Items from a data source
-- ==== Sys2Proof/Tests/Slice0.lean ====
section
/-! SUPPORT. The model's own tests: ill-formed commands, effects worked out from the manual's figures, and, for every statement
with hypotheses, a state and operands that meet them. -/

open Sys2Proof Sys2Proof.Machine

namespace Sys2Proof.Tests

/-! ## A small line: 1,000 m at 1,000 L/m, a launcher at its start, a receiver at its end, a detector half way -/

def lineTrap (station : Nat) (role : TrapRole) (chainage : Nat) : Trap :=
  { station, role, chainage, pair := none, mainline := 1, barrel := 2, flow := 3, equalise := 4, throttle := 30,
    equaliseTimeout := 300, driveTimeout := 600, armTime := 240, minLead := 50000, autoArm := true }

def lineValve (role : ValveRole) : Valve := { role, actuator := 0, stroke := 120 }

def lineStation (chainage : Nat) (d : Detector) : Station :=
  { chainage, detector := d, guardVol := 20000, rearm := 500, boundary := false }

def line : MapCopy :=
  { emptyMap with
    segments := [(0, { start := 0, length := 1000, fill := 1000000 })]
    stations := [(1, lineStation 0 .none), (2, lineStation 500 .both), (3, lineStation 1000 .none)]
    sections := [(0, { primary := 1, alternate := none })]
    meters := [(1, { station := 1, width := 16, weight := 1000 })]
    traps := [(1, lineTrap 1 .launcher 0), (2, lineTrap 3 .receiver 1000)]
    valves := [(257, lineValve .mainline), (258, lineValve .barrel), (259, lineValve .flow), (260, lineValve .equalise),
               (769, lineValve .mainline), (770, lineValve .barrel), (771, lineValve .flow), (772, lineValve .equalise)]
    rosters := (Four.all defaultRoster).set 0 { defaultRoster with stations := [1, 2, 3] } }

def kept : LineMap := { resetPart.lineMap with working := line, committed := line, commitCount := 1, storedCount := 1 }

/-- The part over the small line, in a mode. -/
def lineIn (mode : Mode) : Part := Part.coldOver kept mode { supplied := true, resetInput := .released }

def machine (p : Part) : State := { part := p, pending := [] }

def onLine (mode : Mode) : State := machine (lineIn mode)

def onePig (id P : Nat) : Pig :=
  { id, tag := 0, kind := .scraper, slip := 300, rp := 0, P, M := 0, O := 0, fixAt := P, fixPoint := .none,
    fixTime := { secs := 0, set := false }, legEnd := 2, overdue := false, stuck := false, blocked := false, noMeter := true,
    stale := false, seq := 0 }

/-- The part over the small line with pigs in its run table. -/
def withPigs (mode : Mode) (pigs : List Pig) : Part := { lineIn mode with run := { pigs, reservations := [], nextSeq := 9 } }

/-- Trap n of the small line with a record of its own. -/
def withTrap (p : Part) (n : Nat) (r : TrapRec) : Part := { p with traps := Table.put p.traps n r }

def heldPig : HeldPig := { id := 9, tag := 0, kind := .cup, slip := 250 }

/-- Port 0 with a transaction. -/
def withTxn (p : Part) (t : Txn) : Part := p.setPort 0 fun r => { r with txn := some t }

def pollOf (x : Nat) (phase : Phase) : Txn := { pollTxn x true with phase }

/-- The part after a command; the part before it, if the command did not go on. -/
def after (c : Instr) (p : Part) : Part :=
  match exec c (machine p) with
  | .next t => t.part
  | .fault _ | .refused _ => p

/-- The code of the last reply. -/
def lastCode (p : Part) : Option ReplyCode := (p.out.replies.getLast?).map (·.code)

theorem turn (mode : Mode) (f : Frame) : (lineIn mode).turnOf f (lineIn mode).link := ⟨rfl, rfl⟩

/-! ## Ill-formed commands are told apart -/

theorem test_unknown_request_of_known_kind : (Instr.unknownRequest 0x01 0 []).wellFormed = false := by decide

theorem test_unknown_request_of_unknown_kind : (Instr.unknownRequest 0x7F 0 []).wellFormed = true := by decide

theorem test_body_too_long : (Instr.mapWrite 0 (List.replicate 513 0)).wellFormed = false := by decide +kernel

theorem test_body_at_limit : (Instr.mapWrite 0 (List.replicate 512 0)).wellFormed = true := by decide +kernel

theorem test_report_without_frame : (Instr.report 0 []).wellFormed = false := by decide

theorem test_ack_of_other_kind :
    (Instr.ack 0 (SecFrame.bytes { station := 1, kind := kindNak, part := 0x11, body := [] })).wellFormed = false := by decide +kernel

theorem test_nak_of_its_kind :
    (Instr.nak 0 (SecFrame.bytes { station := 1, kind := kindNak, part := 0x11, body := [] })).wellFormed = true := by decide +kernel

theorem test_valve_timeout_station_out_of_range : (Instr.valveTimeout 65 1).wellFormed = false := by decide

theorem test_valve_timeout_slot_out_of_range : (Instr.valveTimeout 1 7).wellFormed = false := by decide

theorem test_trap_out_of_range : (Instr.equaliseTimeout 17).wellFormed = false := by decide

theorem test_trap_zero : (Instr.driveTimeout 0).wellFormed = false := by decide

theorem test_diverting_trap_out_of_range : (Instr.divertingTimeout 0).wellFormed = false := by decide

/-! ## Figures of the manual -/

/-- CRC-16 with polynomial 1021h, initial value FFFFh, of the text 123456789 (the usual check value, 29B1h). -/
theorem test_crc16_check_value : crc16 [0x31, 0x32, 0x33, 0x34, 0x35, 0x36, 0x37, 0x38, 0x39] = 0x29B1 := by decide +kernel

/-- CRC-32 with polynomial EDB88320h of the same text (the usual check value, CBF43926h). -/
theorem test_crc32_check_value : crc32 [0x31, 0x32, 0x33, 0x34, 0x35, 0x36, 0x37, 0x38, 0x39] = 0xCBF43926 := by decide +kernel

/-- The credit worked in chapter 2: a count delta of 257,216 of a 24-bit counter, and 643,040 L with 700 mL carried on. -/
theorem test_credit_of_chapter_2 :
    countDelta 24 16700000 180000 = 257216 ∧ creditTotal 257216 2500 700 = 643040700 := by decide

/-- The slip update worked in chapter 4 (R80). -/
theorem test_slip_update_of_chapter_4 : slipUpdate 50000 300 23159960 23800000 = 292 := by decide

/-- Three deltas of 7 L at slip 1,200 advance 18 L with 4,800 carried (R53). -/
theorem test_residue_of_R53 :
    let g := [7, 7, 7].foldl (fun x dv => treatPig (lineIn .tracking) x dv 1000) { onePig 1 0 with slip := 1200 }
    (g.P, g.rp) = (18, 4800) := by decide

/-- The spreads of chapter 3's worked figures (R45). -/
theorem test_spreads_of_chapter_3 :
    [23400000, 15670100, 5520000].map defaultTuning.spread = [353000, 237051, 84800] := by decide

/-- Chainage 1 on a fill of 785,398 mL/m has coordinate 785, which turns back into chainage 0 (R19). -/
theorem test_rounding_of_R19 :
    let m := { emptyMap with segments := [(0, { start := 0, length := 20000, fill := 785398 })] }
    (m.coord 1, m.chainageOf 785) = (some 785, 0) := by decide

/-- The default actuator table: codes 0, 1 and 15 read 0, 6 and 100 percent (R7). -/
theorem test_default_actuator : (defaultActuator.getD 0 9, defaultActuator.getD 1 9, defaultActuator.getD 15 9) = (0, 6, 100) := by
  decide

/-- A deadline across the wrap of the tick (R174). -/
theorem test_deadline_across_wrap : (expired 5 0xFFFFFFF0, expired 0xFFFFFFF0 5) = (true, false) := by decide

theorem test_small_line_passes_its_check : line.check = none := by decide

/-! ## Effects of commands -/

theorem test_frame_enters_the_buffer :
    (after (.supervisorFrame (supervisorFrame 0x01 7 [])) (lineIn .setup)).link.buffer = [{ kind := 0x01, tag := 7, body := [] }] := by
  decide

theorem test_bad_crc_counts : (after (.supervisorFrame [0xA5, 0, 0, 1, 7, 0, 0]) (lineIn .setup)).link.badFrames = 1 := by decide

theorem test_byte_timeout_counts :
    (after .interByteTimeout (after (.supervisorFrame [0xA5, 0]) (lineIn .setup))).link.badFrames = 1 := by decide

theorem test_unknown_request : lastCode (after (.unknownRequest 0x7F 3 []) (lineIn .setup)) = some .unknownRequest := by decide

theorem test_ident_length : lastCode (after (.ident 3 [0]) (lineIn .setup)) = some .badLength := by decide

theorem test_set_clock : (after (.setClock 1 [4, 3, 2, 1]) (lineIn .setup)).clocks.secs = 0x01020304 := by decide

theorem test_set_mode_to_tracking : (after (.setMode 1 [2]) (lineIn .setup)).link.mode = .tracking := by decide

theorem test_set_mode_to_frozen_from_setup : lastCode (after (.setMode 1 [3]) (lineIn .setup)) = some .mode := by decide

theorem test_warm_restart_notifies :
    ((after .warmRestart (after (.restart 1 []) (lineIn .tracking))).link.notices.map (·.kind)) = [.restarted] := by decide

theorem test_loss_of_supply_stops : (after (.lossOfSupply false) (lineIn .tracking)).running = false := by decide

theorem test_reset_hold_stops : (after .resetHoldExpiry (after .resetAsserted (lineIn .tracking))).running = false := by decide

theorem test_short_reset_has_no_effect :
    (after .resetReleased (after .resetAsserted (lineIn .tracking))).link.mode = .tracking := by decide

theorem test_map_write_clamps_the_stroke :
    (Table.get (after (.mapWrite 1 [5, 1, 1, 4, 0, 5, 0]) (lineIn .setup)).lineMap.working.valves 257).map (·.stroke) = some 10 := by
  decide

theorem test_map_clear_absent : lastCode (after (.mapClear 1 [3, 9, 0]) (lineIn .setup)) = some .noSuch := by decide

theorem test_map_discard :
    (after (.mapDiscard 1 []) (after (.mapClear 1 [9, 0, 0]) (lineIn .setup))).lineMap.working.meters = line.meters := by decide

theorem test_map_read_next : lastCode (after (.mapRead 1 [1, 1, 4, 0, 1]) (lineIn .setup)) = some .noSuch := by decide

theorem test_map_commit_of_empty_map :
    ((after (.mapCommit 1 [] true) (after (.mapClear 1 [9, 0, 0]) (lineIn .setup))).out.replies.getLast?).map (·.fields) =
      some [.val 1 0, .val 2 0, .val 1 1] := by decide

theorem test_roster_set : ((after (.rosterSet 1 [1, 8, 0, 0, 0, 0, 0, 1, 2]) (lineIn .setup)).lineMap.working.rosters.get 1).stations = [2] := by
  decide

theorem test_declare_places_the_pig :
    (after (.declarePig 1 [7, 0, 0, 0, 1, 0xFF, 0xFF, 100, 0, 0, 0]) (lineIn .tracking)).run.pigs.map Pig.tracked =
      [(7, 100000, 0, 0, 300, 0)] := by decide

theorem test_declare_joins_lists :
    ((after (.declarePig 1 [7, 0, 0, 0, 1, 0xFF, 0xFF, 100, 0, 0, 0]) (lineIn .tracking)).expected 2,
     (after (.declarePig 1 [7, 0, 0, 0, 1, 0xFF, 0xFF, 100, 0, 0, 0]) (lineIn .tracking)).awaited 2) = ([7], [7]) := by decide

theorem test_fix_moves_back :
    ((after (.fixPig 1 [7, 0, 50, 0, 0, 0]) (withPigs .frozen [onePig 7 100000])).pig 7).map (·.P) = some 50000 := by decide

theorem test_write_off : (after (.writeOffPig 1 [7, 0]) (withPigs .frozen [onePig 7 100000])).run.pigs = [] := by decide

theorem test_load : (after (.loadPig 1 [1, 9, 0, 0, 0, 3, 0xFF, 0xFF]) (lineIn .tracking)).trapState 1 = .loaded := by decide

theorem test_launch_reserves :
    (after (.launch 1 [1]) (withTrap (lineIn .tracking) 1 { freshTrap with state := .loaded, holding := some heldPig })).run.reservations =
      [1] := by decide

theorem test_receive_arm_places_equalise_open :
    (after (.receiveArm 1 [2]) (lineIn .tracking)).cmds.cmds.map (fun c => (c.station, c.slot, c.action)) = [(3, 4, .opening)] := by decide

theorem test_remove_from_launcher :
    lastCode (after (.removePig 1 [1]) (withTrap (lineIn .tracking) 1 { freshTrap with state := .loaded, holding := some heldPig })) =
      some .ok := by decide

theorem test_transfer_without_pair : lastCode (after (.transfer 1 [2]) (lineIn .tracking)) = some .noSuch := by decide

theorem test_abort_restores :
    (after (.abort 1 [2]) (after (.receiveArm 1 [2]) (lineIn .tracking))).trapState 2 = .restoring := by decide

theorem test_resume_of_active_sequence :
    lastCode (after (.resume 1 [2]) (after (.receiveArm 1 [2]) (lineIn .tracking))) = some .trapBusy := by decide

theorem test_equalise_timeout_faults :
    (after (.equaliseTimeout 2) (after (.receiveArm 1 [2]) (lineIn .tracking))).trapState 2 = .fault := by decide

theorem test_valve_near_a_pig :
    ((after (.valve 1 [3, 1, 2, 0, 0])
        { withPigs .tracking [onePig 7 990000] with
          attr := { (lineIn .tracking).attr with stations := [(1, freshAttr), (2, freshAttr), (3, { freshAttr with expected := [7] })] } }
      ).out.replies.getLast?).map (fun r => (r.code, r.fields)) = some (.pigNear, [.val 2 7, .val 1 3]) := by decide

theorem test_valve_placed : (after (.valve 1 [3, 1, 1, 0, 0]) (lineIn .tracking)).cmds.cmds.map (·.deadline) = [120000] := by decide

theorem test_valve_timeout_notice :
    ((after (.valveTimeout 3 1) (after (.valve 1 [3, 1, 1, 0, 0]) (lineIn .tracking))).link.notices.map (·.kind)) = [.valveFailed] := by
  decide

/-- The part over the small line in TRACKING, port 0's poll gap running and no transaction under way. -/
def inGap : Part := (lineIn .tracking).setPort 0 fun r => { r with gap := some 50, txn := none, cycle := 0 }

theorem test_port_sends_a_command_before_a_poll :
    ((after (.sectionTransmitDone 0) (after (.pollGapExpiry 0) (after (.valve 1 [3, 1, 1, 0, 0]) inGap))).out.lines.map fun x =>
      (x.frame.body, x.whole)) = [([1, 1, 0], true)] := by decide

theorem test_port_polls_its_roster :
    ((after (.sectionTransmitDone 0) (after (.pollGapExpiry 0) inGap)).out.lines.map fun x => (x.frame.station, x.frame.kind)) =
      [(1, kindPoll)] := by decide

TASK DETAILS: Respond with only the number of lines above that include the string "rosters".

SOLUTION: 2